We have good days and very bad ones.  For the most part, we have gotten back to a new sense of normal - one that includes our grief as our daily experience. I cry at some point nearly every day.

It has been helpful that we continue to attend our SAND (Support After Neonatal Death) meetings.  We just attended a meeting after skipping a month, and I could tell that I really needed to be there. There is something to be said about having our kiddos keeping us going through the day to day activities of life. But sometimes it's hard to find the space to truly experience our feelings of grief between trying to make dinner, and homeschool, doing the laundry, and entertaining our kids. It's incredibly helpful to have the space at our meetings to talk about Simone. I always feel a sense of relief after talking and crying and being with others who have also lost their babies.  I am so grateful to my sister who regularly watches Gabriela and Easton so Lane and I can attend these meetings together on a regular basis.

I continue to find that I feel very anxious whenever I am around people who do not know about Simone.  I am constantly worried that they will ask me how many children I have or if I am pregnant and still haven't figured out a comfortable way to answer these questions.  Just Friday a woman asked me if I was pregnant, and it was the first time I was able to say that I had in fact given birth a few months ago to my stillborn daughter. I just feel like I am carrying such a burden, and then, somehow, it becomes my responsibility to ease that burden for other people, to comfort them after they find out my reality. But why should I feel the need to take away others' discomfort, when no one can take away mine?

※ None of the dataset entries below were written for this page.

-- ==== Sys2Proof/Machine/Codes.lean ====
section
/-! DEFINITION. The enumerations of the spec and their numeric codes (`10_state.md` R20,
`30_encoding.md` R98, R100, `60_exceptions.md` R220). -/

namespace Sys2Proof

/-- PST, the parser state (`10_state.md` R21). -/
inductive Pst
  | idle
  | len
  | body
  deriving DecidableEq, Repr

/-- PHASE, the LinkPhase (`10_state.md` R25). -/
inductive Phase
  | readingFrame
  | awaitingAck
  | writingMessage
  | writingAck
  deriving DecidableEq, Repr

/-- FCAUSE, why FATAL is set (`10_state.md` R29). -/
inductive FCause
  | none
  | retryLimit
  | transport
  deriving DecidableEq, Repr

/-- `report.frame_kind` (`30_encoding.md` R100). -/
inductive FrameKind
  | none
  | data
  | ack
  | nack
  | can
  deriving DecidableEq, Repr

/-- `report.rpt` (`30_encoding.md` R100). -/
inductive Rpt
  | none
  | message
  | frameEvent
  | needsWrite
  | protocolError
  | fatal
  | transportError
  | sendRejected
  deriving DecidableEq, Repr

/-- The error codes (`60_exceptions.md` R220). -/
inductive Err
  | none
  | shortMessage
  | invalidChecksum
  | unknownType
  | unknownFrameType
  | transport
  | protocolViolation
  | retryLimit
  | sendLength
  deriving DecidableEq, Repr

/-- `report.msg_kind` (`30_encoding.md` R100). -/
inductive MsgKind
  | none
  | infoReceived
  deriving DecidableEq, Repr

/-- `report.needs_write` (`30_encoding.md` R100). -/
inductive NeedsWrite
  | none
  | ack
  | out
  deriving DecidableEq, Repr

/-- The 2-bit code of PST (`10_state.md` R20). -/
def Pst.code : Pst → BitVec 2
  | .idle => 0
  | .len => 1
  | .body => 2

/-- The 2-bit code of PHASE (`10_state.md` R20). -/
def Phase.code : Phase → BitVec 2
  | .readingFrame => 0
  | .awaitingAck => 1
  | .writingMessage => 2
  | .writingAck => 3

/-- The 2-bit code of FCAUSE (`10_state.md` R20). -/
def FCause.code : FCause → BitVec 2
  | .none => 0
  | .retryLimit => 1
  | .transport => 2

/-- The 3-bit code of `frame_kind` (`30_encoding.md` R100), the byte the HS rows match on (R102). -/
def FrameKind.code : FrameKind → BitVec 3
  | .none => 0
  | .data => 1
  | .ack => 2
  | .nack => 3
  | .can => 4

/-- The 3-bit code of `rpt` (`30_encoding.md` R100). -/
def Rpt.code : Rpt → BitVec 3
  | .none => 0
  | .message => 1
  | .frameEvent => 2
  | .needsWrite => 3
  | .protocolError => 4
  | .fatal => 5
  | .transportError => 6
  | .sendRejected => 7

/-- The 4-bit error code (`60_exceptions.md` R220). -/
def Err.code : Err → BitVec 4
  | .none => 0
  | .shortMessage => 1
  | .invalidChecksum => 2
  | .unknownType => 3
  | .unknownFrameType => 4
  | .transport => 5
  | .protocolViolation => 6
  | .retryLimit => 7
  | .sendLength => 8

/-- Which errors are fatal (`60_exceptions.md` R220, column "fatal"). -/
def Err.isFatal : Err → Bool
  | .transport => true
  | .retryLimit => true
  | _ => false

/-- The 2-bit code of `msg_kind` (`30_encoding.md` R100). -/
def MsgKind.code : MsgKind → BitVec 2
  | .none => 0
  | .infoReceived => 1

/-- The 2-bit code of `needs_write` (`30_encoding.md` R100). -/
def NeedsWrite.code : NeedsWrite → BitVec 2
  | .none => 0
  | .ack => 1
  | .out => 2

/-- The phases in which the block owes a write (`10_state.md` R25, R38). -/
def Phase.isWriting : Phase → Bool
  | .writingMessage => true
  | .writingAck => true
  | .readingFrame => false
  | .awaitingAck => false

end Sys2Proof
end

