theorem exec_canInReadingFrame (hf : s.fatal = false) (hp : s.phase = .readingFrame)
    (hk : s.report.frameKind = .can) : exec .canInReadingFrame s = .next (s.setRpt .frameEvent) :=
  whenSelected_of (State.takesFrame_iff.mpr ⟨hf, hp, hk⟩)

theorem exec_ackInAwaitingAck (hf : s.fatal = false) (hp : s.phase = .awaitingAck)
    (hk : s.report.frameKind = .ack) :
    exec .ackInAwaitingAck s =
      .next (({ s with phase := .readingFrame, retry := 0, rtxp := false }).setRpt .frameEvent) :=
  whenSelected_of (State.takesFrame_iff.mpr ⟨hf, hp, hk⟩)

theorem exec_nackInAwaitingAck (hf : s.fatal = false) (hp : s.phase = .awaitingAck)
    (hk : s.report.frameKind = .nack) (hlt : s.retry.toNat < s.cfg.maxRetry.toNat) :
    exec .nackInAwaitingAck s = .next (s.countRetry.queueOut.setRpt .frameEvent) :=
  whenSelected_of (State.takesFrame_and_retriesLeft hf hp hk hlt)

theorem exec_canInAwaitingAck (hf : s.fatal = false) (hp : s.phase = .awaitingAck)
    (hk : s.report.frameKind = .can) (hlt : s.retry.toNat < s.cfg.maxRetry.toNat) :
    exec .canInAwaitingAck s = .next (s.countRetry.queueOut.setRpt .frameEvent) :=
  whenSelected_of (State.takesFrame_and_retriesLeft hf hp hk hlt)

theorem exec_retryLimit {k : FrameKind} (hkind : k = .nack ∨ k = .can) (hf : s.fatal = false)
    (hp : s.phase = .awaitingAck) (hk : s.report.frameKind = k)
    (hle : s.cfg.maxRetry.toNat ≤ s.retry.toNat) :
    exec (.retryLimit k) s = .next s.exceedLimit := by
  refine whenSelected_of (Bool.and_eq_true_iff.mpr ⟨Bool.and_eq_true_iff.mpr ⟨?kind, ?frame⟩, ?limit⟩)
  case kind => simpa using hkind
  case frame => exact State.takesFrame_iff.mpr ⟨hf, hp, hk⟩
  case limit => exact State.not_retriesLeft_iff.mpr hle

theorem exec_dataInAwaitingAck (hf : s.fatal = false) (hp : s.phase = .awaitingAck)
    (hk : s.report.frameKind = .data) (hlt : s.retry.toNat < s.cfg.maxRetry.toNat) :
    exec .dataInAwaitingAck s = .next (({ s.countRetry.violate with rtxp := true }).queueAck) :=
  whenSelected_of (State.takesFrame_and_retriesLeft hf hp hk hlt)

theorem exec_dataInAwaitingAckLimit (hf : s.fatal = false) (hp : s.phase = .awaitingAck)
    (hk : s.report.frameKind = .data) (hle : s.cfg.maxRetry.toNat ≤ s.retry.toNat) :
    exec .dataInAwaitingAckLimit s = .next s.violate.exceedLimit :=
  whenSelected_of (Bool.and_eq_true_iff.mpr
    ⟨State.takesFrame_iff.mpr ⟨hf, hp, hk⟩, State.not_retriesLeft_iff.mpr hle⟩)

/-! ### TX_DONE and TIMEOUT, where their row is selected -/

theorem exec_txDoneWritingMessage (hf : s.fatal = false) (hp : s.phase = .writingMessage) :
    exec .txDoneWritingMessage s = .next { s.begin with phase := .awaitingAck } :=
  whenSelected_of (State.inPhase_iff.mpr ⟨hf, hp⟩)

theorem exec_txDoneWritingAck (hf : s.fatal = false) (hp : s.phase = .writingAck)
    (hx : s.rtxp = false) :
    exec .txDoneWritingAck s = .next { s.begin with phase := .readingFrame } :=
  whenSelected_of (Bool.and_eq_true_iff.mpr
    ⟨State.inPhase_iff.mpr ⟨hf, hp⟩, by simp [hx]⟩)

theorem exec_txDoneWritingAckRetransmit (hf : s.fatal = false) (hp : s.phase = .writingAck)
    (hx : s.rtxp = true) :
    exec .txDoneWritingAckRetransmit s =
      .next (({ s.begin with rtxp := false }).queueOut.setRpt .needsWrite) :=
  whenSelected_of (Bool.and_eq_true_iff.mpr ⟨State.inPhase_iff.mpr ⟨hf, hp⟩, hx⟩)

theorem exec_txDoneSpurious (hr : s.rxReady = true) : exec .txDoneSpurious s = .next s.begin := by
  obtain ⟨hf, hp⟩ := State.rxReady_iff.mp hr
  exact whenSelected_of (Bool.or_eq_true_iff.mpr
    (hp.imp (State.inPhase_iff.mpr ⟨hf, ·⟩) (State.inPhase_iff.mpr ⟨hf, ·⟩)))

theorem exec_timeoutAwaitingAck (hf : s.fatal = false) (hp : s.phase = .awaitingAck)
    (hlt : s.retry.toNat < s.cfg.maxRetry.toNat) :
    exec .timeoutAwaitingAck s = .next (s.begin.countRetry.queueOut.setRpt .needsWrite) :=
  whenSelected_of (Bool.and_eq_true_iff.mpr
    ⟨State.inPhase_iff.mpr ⟨hf, hp⟩, State.retriesLeft_iff.mpr hlt⟩)

theorem exec_timeoutRetryLimit (hf : s.fatal = false) (hp : s.phase = .awaitingAck)
    (hle : s.cfg.maxRetry.toNat ≤ s.retry.toNat) :
    exec .timeoutRetryLimit s = .next s.begin.exceedLimit :=
  whenSelected_of (Bool.and_eq_true_iff.mpr
    ⟨State.inPhase_iff.mpr ⟨hf, hp⟩, State.not_retriesLeft_iff.mpr hle⟩)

Last Thursday I went to an appointment to discuss Simone's death, what happened, and how my care would be managed, if I were to have another baby.  It was awful. Thank goodness my friend was able to watch the kids for me, and I was able to go alone.

So there I was, in an unfamiliar place, to speak with an unfamiliar doctor about the death of my newborn baby. And that was the start of my anxiety that morning. There I was holding my hospital discharge papers, looking at terms like "fetal demise", surrounded by pregnant ladies, newborn babies, and pictures of babies and pregnant ladies everywhere I looked.

I had to focus on a picture of Easton to concentrate on something different and take deep, deep breaths in an effort to calm myself down.  My anxiety skyrocketed when they called my name for my appointment and the first thing they did was take my blood pressure.  I have never had blood pressure problems in my life, but that day it was through the roof, crazy high.  The nurse asked if I was okay, which was when I promptly lost it.  I answered her no and sobbed while she took my weight. 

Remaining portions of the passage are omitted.